After he has hung up some propaganda, Jojo finds his mother, who is looking at a group of resistance workers who were hanged by the Gestapo. Rosie urges him to look, and he asks her what they did. "What they could," she replies, and they go home.
Analysis
The film begins with the rather controversial and off-color premise of an adorable little boy who idolizes the leader of the Nazi party, Adolf Hitler. Hitler exists in the public imagination as the ultimate villain, a eugenicist who represents all that is evil in the world; rarely is he depicted in films as anything other than evil. Director Taika Waititi sets up a premise that he knows will be ethically difficult to digest as a way of bumping up the satirical nature of the film. It is difficult to reconcile the humor and levity of the script with the fact that the protagonist loves Hitler, but Waititi sets up a story that walks a thin line between irreverence and good humor and invites the audience to laugh at the more farcical elements of a figure like Hitler.
Further complicating the irreverence of the film is the fact that the protagonist is a young boy with a particularly appealing and angelic face. Waititi juxtaposes Jojo's innocence and idealism with the horrors of Nazism to show the ways that nightmarish political campaigns can corrupt even the purest, while also suggesting that purity of appearance does not necessarily translate to pure politics. Jojo and his friend, Yorki, are exceedingly charming and cute, caricatures of 10-year-old delight, but their allegiance is with Adolf Hitler. A cognitive dissonance between our perception of the children as innocent and our perception of them as politically malevolent emerges, contributing further to the shock value of the satire.
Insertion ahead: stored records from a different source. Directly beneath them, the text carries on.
theorem of_long {i : Instr} {f : Fields} (h : encodeFields i = .long f) : Statement i := by
  unfold Statement encode Instr.hasWord
  rw [h]
  exact ⟨rfl, by rw [length_bit_long f]; rfl⟩

theorem of_short {i : Instr} {f : ShortFields} (h : encodeFields i = .short f) : Statement i := by
  unfold Statement encode Instr.hasWord
  rw [h]
  exact ⟨rfl, by rw [length_bit_short f]; rfl⟩

theorem of_event {i : Instr} (h : encodeFields i = .noWord) : Statement i := by
  unfold Statement encode Instr.hasWord
  rw [h]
Visually, the film is crisp and often quirky, with quick cuts, whimsical angles, and zippy camerawork. This only heightens the comical and satirical nature of the film, in that the aesthetic world of the film is defined by an intersection of Wes Anderson-esque fancifulness, children's storybook majesty, and the aesthetic trappings of a Nazi film. The tonal dissonance of light and dark is reflected in Waititi's visual and design palette, which can feel like something out of a Lewis Carroll novel, but gets subdivided by darker and more sobering images of violence perpetrated by the Nazis.
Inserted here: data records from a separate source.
theorem witness_ssds :
    (∀ st, st < 5 → ∀ en, fieldOf ((ssdS en st 0 0 [] Ev.empty).dieReg 0 0x200) 60 3 = st ∧ ((ssdS en st 0 0 [] Ev.empty).dieReg 0 0x200).getLsbD 63 = en) ∧
    (∀ step, step < 8 → Spec.ssdStands (ssdS true 1 0 step [] Ev.empty) 0 0 true 1 0 step ∧ Spec.ssdStands (ssdS false 4 0 step [] Ev.empty) 0 0 false 4 0 step) ∧
    (let s := ssdS true 2 0 0 [{ cid := 3, page := none, desc := [], due := 5 }] { Ev.empty with flag := true, aux := 3, val := 5 }
     (∃ c ∈ ((s.dieAt 0).ssd 0).cmds, c.cid = s.ev.aux ∧ c.due = s.ev.val) ∧ s.time.toNat < s.ev.val.toNat ∧ s.ev.val.toNat ≤ { s with time := 5 }.time.toNat) ∧
    ((ssdS true 2 0 0 [] Ev.empty).dieAt 0).ssd 0 = { step := 0, cmds := [], nextCid := 9 } ∧
    ((1 : Word).toNat % 2 ^ 16 ≠ 0 ∧ ([5, 12, 0] : List Word).getD 0 0 ≠ 0 ∧ (([5, 12, 0] : List Word).getD 1 0).toNat = 12) := by
  unfold Spec.ssdStands
  decide +kernel

/-- The fault message of page 2, whose leaf stands at PA 0x5020. -/
def sbEv : Ev := { Ev.empty with addr := 2, val := 2 ^ 61, data := [0, 0x5020] }

/-- A frame on the free-frame stack of die 0. -/
def framed (s : State) : State := (words [(0xB000, 0x200000)] s).setDieReg 0 0x280 (2 ^ 52 + 0xB000) |>.setDieReg 0 0x288 1

def pending2 (frame : Option Nat) : SbFault :=
  { page := 2, leaf := { w0 := 2 ^ 61, w1 := 0, pa := 0x5020, level := 0 }, frame := frame, dies := [0], ovf := false, submitted := 1 }

theorem witness_sqe_messages :
    (let s := framed (ssdS true 2 0 0 [] sbEv)
     (s.dieAt 0).sbFault 2 = none ∧ (s.dieAt 0).sbFaults.length < 4096 ∧ 0 < s.ffsTop 0 ∧ (s.peekWord 0 0xB000).2 = false ∧ (s.dieAt 0).sbQueue = [] ∧
     (match s.leafAt 0 s.ev.faultLeaf.pa 0 with
      | some l => !l.v && l.sb && decide (l.ssd / 4 = 0) && decide (l.level = 0) && decide (s.ssdState 0 (l.ssd % 4) = 2) && decide (2 ^ (16 - s.lbads 0 0) ∣ l.next)
          && decide (l.next + 2 ^ (16 - s.lbads 0 0) ≤ s.nsze 0 0) && !((s.dieAt 0).ssd 0).writesOver l.next 16
      | none => false) = true) ∧
    ((ssdS true 3 0 0 [] sbEv).ssdState 0 0 ≠ 2) ∧
    (let s := (ssdS true 2 0 0 [] sbEv).onDie 0 (fun x => { x with sbFaults := [pending2 none] })
     (s.dieAt 0).sbFault 2 = some (pending2 none)) ∧
    (match (words [(0x5020, 2 ^ 63 + 1)] (ssdS true 2 0 0 [] sbEv)).leafAt 0 0x5020 0 with
      | some l => l.v
      | none => false) = true := by decide +kernel

theorem witness_frames :
    (let s := { framed (ssdS true 2 0 0 [] Ev.empty) with ev := { Ev.empty with val := 0x300000 } }
     fieldOf s.ev.val 48 16 = 0 ∧ fieldOf s.ev.val 0 16 = 0 ∧ s.ev.val.toNat / 2 ^ 16 % 2 ^ 32 * 2 ^ 16 < 0x8000000000 ∧
       s.ffsTop 0 ≠ fieldOf (s.dieReg 0 0x280) 48 16) ∧
    fieldOf (1 : Word) 0 16 ≠ 0 ∧ (2 ^ 62 : Word).getLsbD 62 = true ∧ (0 : Word).getLsbD 62 = false ∧ s0.srqCap 0 ≤ fieldOf (0 : Word) 32 32 ∧
    fieldOf (2 ^ 32 : Word) 32 32 < (s0.setDieReg 0 0x2A0 (4 * 2 ^ 48)).srqCap 0 := by decide +kernel

/-- The request ring of die 0 at PA 0xA000 with one descriptor: OPC, the port 0, CMODE 1; one block at block 0, the buffer at PA 0x10000. -/
def ringS (opc blocks buf : Nat) (cmds : List SsdCmd) : State :=
  ((words [(0xA000, opc * 2 ^ 56 + 2 ^ 30), (0xA008, 0), (0xA010, blocks), (0xA018, buf)] (ssdS true 2 0 0 cmds Ev.empty)).setDieReg 0 0x2A0
    (4 * 2 ^ 48 + 0xA000)).setDieReg 0 0x2A8 (2 ^ 32)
Jojo is passionate about his country and becoming the best Nazi youth he can be, but he is also not a very good fighter and proves to be quite squeamish when it comes to committing the murderous tasks that are required of him. When tasked with killing a rabbit, Jojo becomes overwhelmed and goes running into the forest, humiliated by his inability to be the heartless and bloodthirsty Nazi he so dreams of being. Then, when he tries to redeem himself by throwing an explosive into the forest, he clumsily throws it against a tree, resulting in his own injury. Jojo's lack of athleticism and inability to live up to his own expectations make him an endearing protagonist who is struggling to achieve his ambitions, even if those ambitions are morally reprehensible.
Humorously enough, Jojo's vehement Nazism is contrasted with his gentle mother's sympathies with the resistance. There is wry irony in this situation, in that one would not expect the son of a more radically-minded woman would become such a vehement Nazi, and Waititi plays up the juxtaposition between a fascist child and a left-leaning mother by showing the ways that Rosie is intimidated by her 10-year-old and does not respect his political philosophies.